Few things are more gratifying than a solid skewering of millennial culture when handled deftly, and few movies have accomplished this so successfully as Ingrid Goes West. Rest assured, you’ll never look at Instagram shots of avocado toast the same way again — if you ever looked at them in the first place. It plays like Single White Female aimed at people who are too young to remember that was a thing, and while the film openly acknowledges its own antecedents, it still manages to be something unique unto itself. Equal parts absurd and disturbing, Ingrid is the black comedy the social media generation deserves.
Our flawed protagonist is Ingrid Thorburn, a mentally unstable 20-something with difficulties differentiating between Facebook friends and the real deal. After an episode of cyberstalking earns her a restraining order and a brief stint in the looney bin, Ingrid cashes in her inheritance and heads to LA to pursue her latest target, a social media “influencer” as vapid as Ingrid is deranged. And despite all logic to the contrary, this plan seems to go swimmingly — at least for a while.
This deceptively simple setup provides an unexpected stage for a surprisingly deep examination of mental illness and the deleterious impact illusory internet relationships can impart to those with a tenuous grasp on reality. It doesn’t hurt that Ingrid also manages to be funny as hell. Sharing their debut feature, writer/director Matt Spicer and screenwriter David Branson Smith have created an affecting antihero while still managing to work some legitimate jokes into the mix — emojis are never quite as ludicrous as when read in pseudoserious voice-over narration, and watching our protagonist literally wipe her ass with pages of Joan Didion had my internal college freshman utterly euphoric.
Even a script this solid couldn’t work without a cast that can back it up, and the ensemble assembled for Ingrid is stellar. Elizabeth Olsen is superlative as the vacuous trust fund socialite who becomes the object of Ingrid’s unsolicited affections, and Billy Magnussen is suitably slimy as her dude-brah cokehead brother (playing better than in this week’s Birth of the Dragon because you’re supposed to hate him here). O’Shea Jackson Jr. is fantastic as Ingrid’s landlord/love interest, a struggling screenwriter with an unhealthy fixation on Batman — not the comics or any of the good movie adaptations, mind you, but the Joel Schumacher Bat-nipple version. But this is Ingrid’s world, and Aubrey Plaza is nothing short of phenomenal in the title role. It’s a part so perfectly suited to her unique blend of sardonic psychosis that it’s nearly impossible to imagine anyone else handling such a delicate balance of pathos and pitch-black comedy.

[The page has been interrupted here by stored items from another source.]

theorem Forms.takeBoundary {p : Nat → Prop} (F : Forms p s) (c : ConfigOk s.config) : Forms p s.takeBoundary := by
  unfold State.takeBoundary
  refine Forms.plannerBoundary (Forms.directoryBoundary (Forms.clearForeignSeen (Forms.settleHub ?_)) _)
  exact (F.closeWindowAssembly.takeWindowEnd (by rw [(closeWindowAssembly_cell s).config]; exact c.attempts)).same rfl rfl
    rfl rfl rfl

theorem Forms.roundBoundary {p : Nat → Prop} (F : Forms p s) (c : ConfigOk s.config) : Forms p s.roundBoundary := by
  unfold State.roundBoundary
  split
  · split
    · exact (F.takeBoundary c).same rfl rfl rfl rfl rfl
    · exact F.takeBoundary c
  · exact F

theorem Forms.replyWindowEnd {p : Nat → Prop} (F : Forms p s) (c : ConfigOk s.config) : Forms p s.replyWindowEnd := by
  unfold State.replyWindowEnd
  split
  · exact F
  · exact F.takeWindowEnd c.attempts

theorem Forms.callEnd (F : CellOk s) (c : ConfigOk s.config) : CellOk s.callEnd := by
  unfold State.callEnd
  split
  · exact F
  · exact F.takeCallEnd c.stalls

/-! ## Test periods and burst ends -/

theorem Forms.beginPeriod {p : Nat → Prop} (F : Forms p s) (t : LineTest) : Forms p (s.beginPeriod t) := by
  unfold State.beginPeriod
  extract_lets u
  have K : Forms p u := F.same rfl rfl rfl rfl rfl
  split
  · exact K
  · split
    · rename_i v h
      exact K.sendRequest h
    · exact K

theorem Forms.endTest {p : Nat → Prop} (F : Forms p s) (c : TestCounts) (b : Bool) (k : LinkCause) :
    Forms p (s.endTest c b k) := F.same rfl rfl rfl rfl rfl

theorem Forms.testPeriodEnd {p : Nat → Prop} (F : Forms p s) : Forms p s.testPeriodEnd := by
  unfold State.testPeriodEnd
  dsimp only
  split
  · exact F
  · split
    · exact (F.endAssemblyBroken _).endTest _ _ _
    · exact (F.endAssemblyBroken _).beginPeriod _

theorem Forms.reportBurstEnd {p : Nat → Prop} (F : Forms p s) (b : Burst) (o : BurstOutcome) :
    Forms p (s.reportBurstEnd b o) := by
  unfold State.reportBurstEnd
  split
  · exact F
  · exact F
  · exact F.fragmentBurstEnd _
  · unfold State.testBurstEnd
    split
    · split
      · exact F.same rfl rfl rfl rfl rfl
      · exact F
    · exact F

theorem Forms.burstEnd {p : Nat → Prop} (F : Forms p s) : Forms p s.burstEnd := by
  unfold State.burstEnd
  split
  · exact F
  · split
    · exact F
    · refine Forms.reportBurstEnd ?_ _ _
      exact F.same rfl rfl rfl rfl rfl

theorem Forms.blankingEnd {p : Nat → Prop} (F : Forms p s) (b : Bool) : Forms p (s.blankingEnd b) := by
  unfold State.blankingEnd
  split
  · exact F.same rfl rfl rfl rfl rfl
  · exact F

theorem Forms.elementEnd {p : Nat → Prop} (F : Forms p s) : Forms p s.elementEnd := by
  unfold State.elementEnd
  split
  · exact F
  · split
    · exact F.firstTick.same rfl rfl rfl rfl rfl
    · exact F

theorem Forms.sourceMoved {p : Nat → Prop} (F : Forms p s) (b : Burst) : Forms p (s.sourceMoved b) := by
  unfold State.sourceMoved
  split
  · unfold State.drawTestByte
    split
    · exact F.same rfl rfl rfl rfl rfl
    · exact F
  all_goals exact F

/-- A record is marked damaged (R158). -/
theorem Forms.damage {p : Nat → Prop} (F : Forms p s) (h : Nat) :
    Forms p (s.updateRecord h fun r => { r with damaged := true }) := by
  cases e : s.record h with
  | none =>
    unfold State.updateRecord
    rw [e]
    exact F
  | some r =>
    have hr : ∀ k, (s.updateRecord h fun r => { r with damaged := true }).record k
        = if k = h then some { r with damaged := true } else s.record k := fun k => record_update e _
    have same : (s.updateRecord h fun r => { r with damaged := true }).directory = s.directory
        ∧ (s.updateRecord h fun r => { r with damaged := true }).contexts = s.contexts
        ∧ (s.updateRecord h fun r => { r with damaged := true }).store.heldOrder = s.store.heldOrder := by
      unfold State.updateRecord
      rw [e]
      exact ⟨rfl, rfl, rfl⟩
    refine F.mark e hr same.1 same.2.1 ⟨rfl, rfl, rfl, rfl⟩ (.inl rfl) ((pins_same e hr id).trans F.pins) (F.void h r e)
      (by rw [same.2.2]; exact F.once) fun x => ?_
    rw [same.2.2]
    split
    · rename_i k
      subst k
      rw [F.held]
      constructor
      · rintro ⟨q, hq, a⟩
        rw [e] at hq
        cases hq
        exact a
      · exact fun a => ⟨r, e, a⟩
    · rfl

/-! ## The receiver -/

theorem Forms.takeBeacon {p : Nat → Prop} (F : Forms p s) (d : List Byte) : Forms p (s.takeBeacon d) := by
  unfold State.takeBeacon
  split
  · split
    · unfold State.takeForeign State.foreignInService
      split
      · exact F
      · exact F.same rfl rfl rfl rfl rfl
      · split
        · exact F
        · exact F.same rfl rfl rfl rfl rfl
      · split
        · exact F
        · exact F.same rfl rfl rfl rfl rfl
      · exact F
    · exact F
  · exact F

theorem tame_hear (now : Stamp) : Tame (Label.hear now) := .same fun _ => ⟨rfl, rfl, rfl, rfl⟩

theorem Forms.takeAttributed (F : CellOk s) (x : Place) (n : Nat) (d : List Byte) : CellOk (s.takeAttributed x n d) := by
  unfold State.takeAttributed
  extract_lets t u
  have T : CellOk t := F.tame _ (tame_hear _)
  have U : CellOk u := by
    show CellOk (match x.kind with
      | .fragment h => t.engineReply x.address h d
      | .assign => t | .control => t | .probe => t | .release => t)
    split
    · exact T.engineReply _ _ _
    all_goals exact T
  split
  · exact U.takeStatus _ _ _
  · exact U

theorem Forms.deliverInWindow (F : CellOk s) (w : Window) (d : List Byte) : CellOk (s.deliverInWindow w d) := by
  unfold State.deliverInWindow
  split
  · split
    · exact F.takeJoinRequest _
    · exact F
  · split
    · split
      · exact F.takeAttributed _ _ _
      · exact F
    · exact F

theorem Forms.deliverWhole (F : CellOk s) (w : Option Window) (d : List Byte) : CellOk (s.deliverWhole w d) := by
  unfold State.deliverWhole
  split
  · exact F.takeBeacon d
  · split
    · split
      · exact F.deliverInWindow _ _
      · exact F
    · exact F

theorem Forms.setAssembly {p : Nat → Prop} (F : Forms p s) (a : Option Assembly) : Forms p (s.setAssembly a) :=
  F.same rfl rfl rfl rfl rfl

theorem Forms.openAssembly {p : Nat → Prop} (F : Forms p s) : Forms p s.openAssembly := by
  unfold State.openAssembly
  split
  · exact F
  · split
    · split
      · exact F.same rfl rfl rfl rfl rfl
      · exact F.setAssembly _
    · exact F.setAssembly _

theorem Forms.takeEndMark (F : CellOk s) (a : Assembly) : CellOk (s.takeEndMark a) := by
  unfold State.takeEndMark
  dsimp only
  split
  · split
    · exact F.same rfl rfl rfl rfl rfl
    · exact F.setAssembly _
  · split
    · exact (F.setAssembly none).deliverWhole _ _
    · exact (F.setAssembly none).deliverBroken _ _

theorem Forms.takeBit {p : Nat → Prop} (F : Forms p s) (a : Assembly) (b : Bool) : Forms p (s.takeBit a b) := by
  unfold State.takeBit
  dsimp only
  split
  · exact F.setAssembly _
  · split
    · exact F.setAssembly _
    · exact F.endAssemblyBroken _

theorem Forms.takeElement (F : CellOk s) (c : ElementClass) : CellOk (s.takeElement c) := by
  unfold State.takeElement
  split
  · split
    · exact F.openAssembly
    · exact F
  · split
    · unfold State.takeAfterSync
      split
      · exact F.setAssembly _
      all_goals exact F.endAssemblyBroken _
    · unfold State.takeCollecting
      split
      · exact F
      · exact F.takeEndMark _
      · exact (F.endAssemblyBroken _).openAssembly
      · exact F.endAssemblyBroken _
      · exact F.takeBit _ _
      · exact F.endAssemblyBroken _
      · exact F.endAssemblyBroken _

Make no mistake, Ingrid is a dark film — especially in consideration of its spot-on ending. Its unremittingly bleak view of modern youth may be off-putting to many, and in many ways, Spicer and Smith are taking up the mantle of Todd Solondz or Mike White in crafting cringe comedy with a deeply twisted sensibility that is thoroughly engaging in spite of its subject matter. It’s not for everyone, but I can’t remember the last film I recommended so frequently in the days after viewing. Rated R for language throughout, drug use, some sexual content and disturbing behavior. Now Playing at Carolina Cinemark, Grail Moviehouse.